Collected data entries
****************
-- ==== Sys2Proof/Machine/Hamming.lean ====
section
/-!
DEFINITION. The extended Hamming (72,64) code of an OTP word (R416): the check bits of 64 data bits, and what 72 bits that were read
decode to. The manual gives the code's length and what it corrects, not the place of a bit: the places here are the usual ones (DESIGN
CHOICE, log entry 72).
-/
namespace Sys2Proof.Machine
open Sys2Proof

/-- The code positions of the data bits: 1 to 71 without the powers of two, which are the check bits' own. -/
def dataPositions : List Nat := (List.range 72).filter fun p => decide (p ≠ 0) && !decide (p ∈ [1, 2, 4, 8, 16, 32, 64])

/-- The bitwise exclusive or of the positions of the data bits that are 1. -/
def dataSyndrome (d : Word64) : Nat :=
  (dataPositions.zipIdx).foldl (fun a x => if d.getLsbD x.2 then a ^^^ x.1 else a) 0

/-- Whether a number of bits is odd. -/
def oddBits (w n : Nat) : Bool := (List.range n).foldl (fun a i => a != w.testBit i) false

/-- The check bits of data: bits 0 to 6 make the syndrome 0, bit 7 makes the number of ones even. -/
def otpCheck (d : Word64) : Byte :=
  if d = 0#64 then 0#8
  else
    let c := dataSyndrome d
    BitVec.ofNat 8 (c + if oddBits d.toNat 64 != oddBits c 7 then 128 else 0)

/-- What the 72 bits of a word decode to: its data, whether one bit was corrected, whether the errors cannot be corrected. -/
structure OtpRead where
  data : Word64
  corrected : Bool
  uncorr : Bool
  deriving DecidableEq, Repr

/-- Decoding: an error of one bit is corrected, an error of two is found (R416). What is read of a word that cannot be corrected is its
data bits as they stand. -/
def otpDecode (d : Word64) (c : Byte) : OtpRead :=
  if d = 0#64 && c = 0#8 then { data := d, corrected := false, uncorr := false }
  else
    let s := dataSyndrome d ^^^ (c.toNat % 128)
    let odd := oddBits d.toNat 64 != oddBits c.toNat 8
    if !odd then { data := d, corrected := false, uncorr := decide (s ≠ 0) }
    else if s = 0 || decide (s ∈ [1, 2, 4, 8, 16, 32, 64]) then { data := d, corrected := true, uncorr := false }
    else
      match dataPositions.findIdx? (· == s) with
      | some i => { data := d ^^^ (1#64 <<< i), corrected := true, uncorr := false }
      | none => { data := d, corrected := false, uncorr := true }

end Sys2Proof.Machine
end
****************
EXERCISE DIRECTIONS:
Select and copy each line from the data that includes the word "ones".

RESPONSE TO THE EXERCISE:
decode to. The manual gives the code's length and what it corrects, not the place of a bit: the places here are the usual ones (DESIGN
/-- The check bits of data: bits 0 to 6 make the syndrome 0, bit 7 makes the number of ones even. -/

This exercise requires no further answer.